Dr Ian Ker, University of Oxford

Newman's idea of a university: some misunderstandings

Date: Tuesday, 17 May 2011

Ian Ker has taught both English literature and theology in universities in both the United States and Britain, where he is now Senior Research Fellow at St Benet's Hall, Oxford where he teaches in the theology faculty.  He is the author and editor of more than 20 books on Newman, including the Oxford critical edition of The Idea of a University and the standard biography, which has recently been reissued in both hardback and paperback by Oxford University Press.  He is also the author of The Catholic Revival in English Literature 1845-1961 and Mere Catholicism.  His intellectual and literary life of G. K. Chesterton was published by Oxford University Press in April.


Lecture 25

Jeffers Engelhardt, Department of Music, Amherst College

The Secular Enchantments of Ethnomusicology

Date: Thursday, 14 April 2011

This talk examines the relationship of secular epistemologies and forms of modern religious practice in the cultural study of music.

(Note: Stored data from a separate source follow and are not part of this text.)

/-- Status 0x02 of Table 13.9. -/
def hodMalformed (s : State) (site : Nat) (f : HodFields) : Bool :=
  !f.zeros || decide (4 < f.kind) ||
  (if f.kind = 3 then decide (f.len ≠ 0) else decide (f.len < 1) || decide (2 ^ 24 < f.len)) ||
  (if f.kind = 3 then decide (f.rows ≠ 1) else decide (f.rows < 1) || decide (65536 < f.rows)) ||
  (decide (f.wlog ≠ 0) && (decide (f.wlog < 7) || decide (20 < f.wlog))) || (f.wlog == 0 && decide (f.wbase ≠ 0)) ||
  decide (2 ^ 48 ≤ f.rstride) || decide (2 ^ 32 ≤ f.rows * f.len) ||
  (f.rows == 1 && (decide (f.lstride ≠ 0) || decide (f.rstride ≠ 0))) ||
  (decide (3 ≤ f.kind) && decide (f.rstride ≠ 0)) ||
  (decide (1 < f.rows) && (decide (f.lstride < f.len) || (f.kind == 2 && decide (f.rstride < f.len)))) ||
  (f.flg && f.kind != 2) || (f.conf && f.kind == 3) || (decide (f.pat ≠ 0) && f.kind != 4) ||
  (decide (f.kind < 3) && decide (2 ^ 57 ≤ f.raddr)) || (f.kind == 3 && (decide (128 ≤ f.raddr) || f.loff % 64 != 0)) ||
  (f.kind == 4 && decide (f.raddr ≠ 0)) || hodSelfOverlap s site f

/-- Status 0x03. -/
def hodWindowBad (f : HodFields) : Bool :=
  f.wlog != 0 &&
  (f.wbase % 2 ^ f.wlog != 0 || decide (f.loff < f.wbase) || decide (f.wbase + 2 ^ f.wlog ≤ f.loff) ||
   decide (lmBytes < f.wbase + 2 ^ f.wlog) || decide (2 ^ f.wlog < (f.rows - 1) * f.lstride + f.len))

/-- Bytes of local memory that a row needs: its length, or the header of kind 3. -/
def hodRowLen (f : HodFields) : Nat := if f.kind = 3 then 64 else f.len

/-- First local byte at or beyond 0x18_0000 (status 0x04). -/
def hodLocalBeyond (f : HodFields) : Option Nat :=
  if f.wlog ≠ 0 then none
  else ((List.range f.rows).find? (fun r => lmBytes < f.loff + r * f.lstride + hodRowLen f)).map
    (fun r => max (f.loff + r * f.lstride) lmBytes)

/-- A byte of the remote side lies in the range that the kind requires (13 Table 13.8). -/
def hodKindByte (f : HodFields) (a : Nat) : Bool :=
  if f.kind = 0 || f.kind = 2 then
    (if hodDev f = 511 then decide (a < 2 ^ 48) else decide (a < 0x01E000000000))
  else match regionOf (hodAddr f 0) with
    | .window w _ => decide (windowAddr w 0 ≤ a) && decide (a < windowAddr (w + 1) 0)
    | _ => false

/-- First remote byte outside the required range (status 0x0B): within a row the range is an interval, so it fails at its first byte or
after its last good one. -/
def hodKindBad (f : HodFields) : Option Nat :=
  if 3 ≤ f.kind then none
  else ((List.range f.rows).find? (fun r => !hodKindByte f (hodAddr f r) || !hodKindByte f (hodAddr f r + f.len - 1))).map
    (fun r => if hodKindByte f (hodAddr f r) then
        hodGroup f r (((List.range f.len).find? (fun i => !hodKindByte f (hodAddr f r + i))).getD 0)
      else hodGroup f r 0)

/-- Local offset of the first byte of a row's source, where it lies in the core's own window (13 R349). -/
def hodOwnSource (s : State) (site : Nat) (f : HodFields) (row : Nat) : Option Nat :=
  if f.kind = 1 && hodDev f = ownDev s then
    (match regionOf (hodAddr f row) with
     | .window w off => if w = site then some off else none
     | _ => none)
  else none

/-- The first byte that R351 refuses, with its address: local bytes in the guard, a source in the own window among them (08 R218), and
remote bytes outside the thread's reach, in transfer order. -/
def hodProtBad (s : State) (site : Nat) (th : Thread) (lvl : Level) (f : HodFields) : Option Nat :=
  let own := hodDev f == ownDev s && decide (f.kind < 3)
  let permBit := if f.kind = 2 then 62 else 63
  let guarded := fun (r i : Nat) => lvl = .user && (match hodOwnSource s site f r with | some off => inGuardByte th (off + i) | none => false)
  let badRemote := fun (r i : Nat) => own && (!mayReach th lvl (hodAddr f r + i) 1 permBit || guarded r i)
  let badGroup := decide (f.kind < 3) && !own && !groupReach s lvl (hodDev f)
  if lvl = .machine then none
  else if badGroup then some (hodGroup f 0 0)
  else
    let clean := fun (r : Nat) =>
      (lvl != .user || !(hodLocalRanges f r).any (fun x => touchesGuard th x.1 x.2)) &&
      (!own || mayReach th lvl (hodAddr f r) f.len permBit) &&
      (lvl != .user || (match hodOwnSource s site f r with | some off => !touchesGuard th off f.len | none => true))
    (List.range f.rows).findSome? (fun r =>
      if clean r then none
      else (List.range f.len).findSome? (fun i =>
        if lvl = .user && inGuardByte th (hodLocal f r i) then some (hodLocal f r i)
        else if badRemote r i then some (hodGroup f r i) else none))

/-- The local bytes of a kind 3 request are checked against the guard: the header, then its lists and bag rows. -/
def hodGruProt (s : State) (site : Nat) (th : Thread) (lvl : Level) (f : HodFields) : Option Nat :=
  if lvl ≠ .user then none
  else
    let h := parseGru (lmReadN s site f.loff 64)
    let ranges := (f.loff, 64) :: (if gruListsFit h then gruLists h ++ gruBagRows h else [])
    (ranges.find? (fun x => touchesGuard th x.1 x.2)).map (fun x => max x.1 (th.reach.gbase.toNat * 128))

Drawing on fieldwork with Orthodox Christians and Pentecostals in Estonia and Kenya, Engelhardt explores ways in which secularity and the enchantments of worship and piety are deeply interdependent. Ultimately, Engelhardt suggests how the disciplinary and epistemological limits of ethnomusicology might contribute to the critical rethinking of secular critique and the project of secularism.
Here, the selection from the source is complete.